Oct 11 (Reuters) – It’s not easy being a crypto investor.
They’ve seen the value of their holdings drop like a brick this year, and now many are stewing over the safety of their crypto cash after a series of heists that’s seen around $2 billion spirited away by hackers.
Enter the ghost of technology’s past.
Hardware wallets – old-school physical devices similar to USB drives that stash crypto holdings offline – might seem a throwback to a more innocent digital age, but they’re proving to be a popular response to a cutting-edge conundrum.
The global hardware wallet market, valued at $245 million in 2021, is expected to swell to over $1.7 billion by 2030, according to market research firm Straits Research.
It’s being fueled by a steady stream of cyber robberies that, according to researcher Chainalysis, has seen thieves steal $1.9 billion in crypto in the first seven months of the year, an increase of 60% from a year earlier. Much of this was stolen directly from blockchains or “hot” online wallets.

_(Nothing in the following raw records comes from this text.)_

/-! `withTapx` -/

@[simp] theorem withTapx_regs (x : TapX) : (s.withTapx x).regs = s.regs := rfl
@[simp] theorem withTapx_latch (x : TapX) : (s.withTapx x).latch = s.latch := rfl
@[simp] theorem withTapx_hold (x : TapX) : (s.withTapx x).hold = s.hold := rfl
@[simp] theorem withTapx_readData (x : TapX) : (s.withTapx x).readData = s.readData := rfl
@[simp] theorem withTapx_hostMem (x : TapX) : (s.withTapx x).hostMem = s.hostMem := rfl
@[simp] theorem withTapx_outputs (x : TapX) : (s.withTapx x).outputs = s.outputs := rfl
@[simp] theorem withTapx_evts (x : TapX) : (s.withTapx x).evts = s.evts := rfl
@[simp] theorem withTapx_rings (x : TapX) : (s.withTapx x).rings = s.rings := rfl
@[simp] theorem withTapx_cfg (x : TapX) : (s.withTapx x).cfg = s.cfg := rfl
@[simp] theorem withTapx_time (x : TapX) : (s.withTapx x).time = s.time := rfl
@[simp] theorem withTapx_chip (x : TapX) : (s.withTapx x).chip = s.chip := rfl
@[simp] theorem withTapx_lastKey (x : TapX) : (s.withTapx x).lastKey = s.lastKey := rfl
@[simp] theorem withTapx_pipes (x : TapX) : (s.withTapx x).pipes = s.pipes := rfl
@[simp] theorem withTapx_recirc (x : TapX) : (s.withTapx x).recirc = s.recirc := rfl
@[simp] theorem withTapx_tcam (x : TapX) : (s.withTapx x).tcam = s.tcam := rfl
@[simp] theorem withTapx_actions (x : TapX) : (s.withTapx x).actions = s.actions := rfl
@[simp] theorem withTapx_eps (x : TapX) : (s.withTapx x).eps = s.eps := rfl
@[simp] theorem withTapx_routes (x : TapX) : (s.withTapx x).routes = s.routes := rfl
@[simp] theorem withTapx_vlans (x : TapX) : (s.withTapx x).vlans = s.vlans := rfl
@[simp] theorem withTapx_tbls (x : TapX) : (s.withTapx x).tbls = s.tbls := rfl
@[simp] theorem withTapx_slots (x : TapX) : (s.withTapx x).slots = s.slots := rfl
@[simp] theorem withTapx_engs (x : TapX) : (s.withTapx x).engs = s.engs := rfl
@[simp] theorem withTapx_ctxs (x : TapX) : (s.withTapx x).ctxs = s.ctxs := rfl
@[simp] theorem withTapx_hists (x : TapX) : (s.withTapx x).hists = s.hists := rfl
@[simp] theorem withTapx_regx (x : TapX) : (s.withTapx x).regx = s.regx := rfl
@[simp] theorem withTapx_wind (x : TapX) : (s.withTapx x).wind = s.wind := rfl
@[simp] theorem withTapx_discards (x : TapX) : (s.withTapx x).discards = s.discards := rfl
@[simp] theorem withTapx_bindErr (x : TapX) : (s.withTapx x).bindErr = s.bindErr := rfl
@[simp] theorem withTapx_digs (x : TapX) : (s.withTapx x).digs = s.digs := rfl
@[simp] theorem withTapx_pmp2 (x : TapX) : (s.withTapx x).pmp2 = s.pmp2 := rfl
@[simp] theorem withTapx_rtHist (x : TapX) : (s.withTapx x).rtHist = s.rtHist := rfl
@[simp] theorem withTapx_txs (x : TapX) : (s.withTapx x).txs = s.txs := rfl
@[simp] theorem withTapx_hostRx (x : TapX) : (s.withTapx x).hostRx = s.hostRx := rfl
@[simp] theorem withTapx_rrHost (x : TapX) : (s.withTapx x).rrHost = s.rrHost := rfl
@[simp] theorem withTapx_pports (x : TapX) : (s.withTapx x).pports = s.pports := rfl
@[simp] theorem withTapx_links (x : TapX) : (s.withTapx x).links = s.links := rfl
@[simp] theorem withTapx_lanes (x : TapX) : (s.withTapx x).lanes = s.lanes := rfl
@[simp] theorem withTapx_mcBad (x : TapX) : (s.withTapx x).mcBad = s.mcBad := rfl
@[simp] theorem withTapx_pairx (x : TapX) : (s.withTapx x).pairx = s.pairx := rfl
@[simp] theorem withTapx_hbmPc (x : TapX) : (s.withTapx x).hbmPc = s.hbmPc := rfl
@[simp] theorem withTapx_hbmx (x : TapX) : (s.withTapx x).hbmx = s.hbmx := rfl
@[simp] theorem withTapx_scrub (x : TapX) : (s.withTapx x).scrub = s.scrub := rfl
@[simp] theorem withTapx_passes (x : TapX) : (s.withTapx x).passes = s.passes := rfl
@[simp] theorem withTapx_pwr (x : TapX) : (s.withTapx x).pwr = s.pwr := rfl
@[simp] theorem withTapx_countx (x : TapX) : (s.withTapx x).countx = s.countx := rfl
@[simp] theorem withTapx_free (x : TapX) : (s.withTapx x).free = s.free := rfl
@[simp] theorem withTapx_pending (x : TapX) : (s.withTapx x).pending = s.pending := rfl
@[simp] theorem reg_withTapx (x : TapX) (k : Nat) : (s.withTapx x).reg k = s.reg k := rfl
@[simp] theorem rf_withTapx (x : TapX) (h : Fld) : (s.withTapx x).rf h = s.rf h := rfl
@[simp] theorem rb_withTapx (x : TapX) (h : Fld) : (s.withTapx x).rb h = s.rb h := rfl
@[simp] theorem regsCanon_withTapx (x : TapX) : (s.withTapx x).regsCanon = s.regsCanon := rfl

/-! `withCountx` -/

@[simp] theorem withCountx_regs (x : CountX) : (s.withCountx x).regs = s.regs := rfl
@[simp] theorem withCountx_latch (x : CountX) : (s.withCountx x).latch = s.latch := rfl
@[simp] theorem withCountx_hold (x : CountX) : (s.withCountx x).hold = s.hold := rfl
@[simp] theorem withCountx_readData (x : CountX) : (s.withCountx x).readData = s.readData := rfl
@[simp] theorem withCountx_hostMem (x : CountX) : (s.withCountx x).hostMem = s.hostMem := rfl
@[simp] theorem withCountx_outputs (x : CountX) : (s.withCountx x).outputs = s.outputs := rfl
@[simp] theorem withCountx_evts (x : CountX) : (s.withCountx x).evts = s.evts := rfl
@[simp] theorem withCountx_rings (x : CountX) : (s.withCountx x).rings = s.rings := rfl
@[simp] theorem withCountx_cfg (x : CountX) : (s.withCountx x).cfg = s.cfg := rfl
@[simp] theorem withCountx_time (x : CountX) : (s.withCountx x).time = s.time := rfl
@[simp] theorem withCountx_chip (x : CountX) : (s.withCountx x).chip = s.chip := rfl
@[simp] theorem withCountx_lastKey (x : CountX) : (s.withCountx x).lastKey = s.lastKey := rfl
@[simp] theorem withCountx_pipes (x : CountX) : (s.withCountx x).pipes = s.pipes := rfl
@[simp] theorem withCountx_recirc (x : CountX) : (s.withCountx x).recirc = s.recirc := rfl
@[simp] theorem withCountx_tcam (x : CountX) : (s.withCountx x).tcam = s.tcam := rfl
@[simp] theorem withCountx_actions (x : CountX) : (s.withCountx x).actions = s.actions := rfl
@[simp] theorem withCountx_eps (x : CountX) : (s.withCountx x).eps = s.eps := rfl
@[simp] theorem withCountx_routes (x : CountX) : (s.withCountx x).routes = s.routes := rfl
@[simp] theorem withCountx_vlans (x : CountX) : (s.withCountx x).vlans = s.vlans := rfl
@[simp] theorem withCountx_tbls (x : CountX) : (s.withCountx x).tbls = s.tbls := rfl
@[simp] theorem withCountx_slots (x : CountX) : (s.withCountx x).slots = s.slots := rfl
@[simp] theorem withCountx_engs (x : CountX) : (s.withCountx x).engs = s.engs := rfl
@[simp] theorem withCountx_ctxs (x : CountX) : (s.withCountx x).ctxs = s.ctxs := rfl
@[simp] theorem withCountx_hists (x : CountX) : (s.withCountx x).hists = s.hists := rfl
@[simp] theorem withCountx_regx (x : CountX) : (s.withCountx x).regx = s.regx := rfl
@[simp] theorem withCountx_wind (x : CountX) : (s.withCountx x).wind = s.wind := rfl
@[simp] theorem withCountx_discards (x : CountX) : (s.withCountx x).discards = s.discards := rfl
@[simp] theorem withCountx_bindErr (x : CountX) : (s.withCountx x).bindErr = s.bindErr := rfl
@[simp] theorem withCountx_digs (x : CountX) : (s.withCountx x).digs = s.digs := rfl
@[simp] theorem withCountx_pmp2 (x : CountX) : (s.withCountx x).pmp2 = s.pmp2 := rfl
@[simp] theorem withCountx_rtHist (x : CountX) : (s.withCountx x).rtHist = s.rtHist := rfl
@[simp] theorem withCountx_txs (x : CountX) : (s.withCountx x).txs = s.txs := rfl
@[simp] theorem withCountx_hostRx (x : CountX) : (s.withCountx x).hostRx = s.hostRx := rfl
@[simp] theorem withCountx_rrHost (x : CountX) : (s.withCountx x).rrHost = s.rrHost := rfl
@[simp] theorem withCountx_pports (x : CountX) : (s.withCountx x).pports = s.pports := rfl
@[simp] theorem withCountx_links (x : CountX) : (s.withCountx x).links = s.links := rfl
@[simp] theorem withCountx_lanes (x : CountX) : (s.withCountx x).lanes = s.lanes := rfl
@[simp] theorem withCountx_mcBad (x : CountX) : (s.withCountx x).mcBad = s.mcBad := rfl
@[simp] theorem withCountx_pairx (x : CountX) : (s.withCountx x).pairx = s.pairx := rfl
@[simp] theorem withCountx_hbmPc (x : CountX) : (s.withCountx x).hbmPc = s.hbmPc := rfl
@[simp] theorem withCountx_hbmx (x : CountX) : (s.withCountx x).hbmx = s.hbmx := rfl
@[simp] theorem withCountx_scrub (x : CountX) : (s.withCountx x).scrub = s.scrub := rfl
@[simp] theorem withCountx_passes (x : CountX) : (s.withCountx x).passes = s.passes := rfl
@[simp] theorem withCountx_pwr (x : CountX) : (s.withCountx x).pwr = s.pwr := rfl
@[simp] theorem withCountx_tapx (x : CountX) : (s.withCountx x).tapx = s.tapx := rfl
@[simp] theorem withCountx_free (x : CountX) : (s.withCountx x).free = s.free := rfl
@[simp] theorem withCountx_pending (x : CountX) : (s.withCountx x).pending = s.pending := rfl
@[simp] theorem reg_withCountx (x : CountX) (k : Nat) : (s.withCountx x).reg k = s.reg k := rfl
@[simp] theorem rf_withCountx (x : CountX) (h : Fld) : (s.withCountx x).rf h = s.rf h := rfl
@[simp] theorem rb_withCountx (x : CountX) (h : Fld) : (s.withCountx x).rb h = s.rb h := rfl
@[simp] theorem regsCanon_withCountx (x : CountX) : (s.withCountx x).regsCanon = s.regsCanon := rfl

It’s not only hacks making investors edgy. Others lost access to their crypto when major lenders such as Celsius Network and Voyager Digital collapsed in July.
“We have definitely seen increased interest in hardware wallets, and in general self-custody, post-several issues,” said Adam Lowe, chief product and innovation officer at U.S.-based CompoSecure (CMPO.O), one of several hardware wallet makers seeking to capitalize on a rush for safety.
“The day of or day after those events, we would see very significant (sales) lifts.”
There’s no such thing as a free crypto lunch, though: While hot wallets are convenient and allow for quick trading, hardware wallets typically don’t appeal to first-time investors, who often buy cryptocurrencies on big exchanges and might choose to keep their assets on those platforms, where they can simply log in with a username and password.
BLOWING HOT AND COLD
Although hot wallets are usually free and offer quick access to crypto, they can be vulnerable to hacks. In August, nearly 8,000 crypto wallets on the Solana blockchain were hit by hackers who made off with more than $5 million in crypto.
“Users are strongly encouraged to use hardware wallets,” Solana said at the time.
France’s Ledger, another hardware wallet maker, said it saw a spike in sales after the Solana wallets heist.
“We do see significant uptick in user-based interest in some of these situations of stress in the markets,” aid Alex Zinder, global head of Ledger Enterprise.
Most hardware wallets connect to a mobile app, where the owners of the digital keys needed to access their crypto keys can control their funds. Some use “Secure Enclave” technology, a security feature used to store sensitive data.
Josef Tětek, bitcoin analyst at Czech-based hardware wallet company Trezor, says he expects better phone interaction with cold storage wallets in the future, to serve investors in places like South America and Africa, where it’s more common for users to have mobile phones than personal computers.
Yet companies in this ballooning market might be advised to make hay while the sun shines.
One long-term question is whether phone makers will want to get in on the action, said Stan Miroshnik, co-founder and partner at 10T Holdings, which led Ledger’s $380 million Series C funding round last year.
“One question, I think, for the industry and where it’s going and in part what will drive consumer adoption, is what if every iPhone has a built-in Secure Enclave hardware wallet?”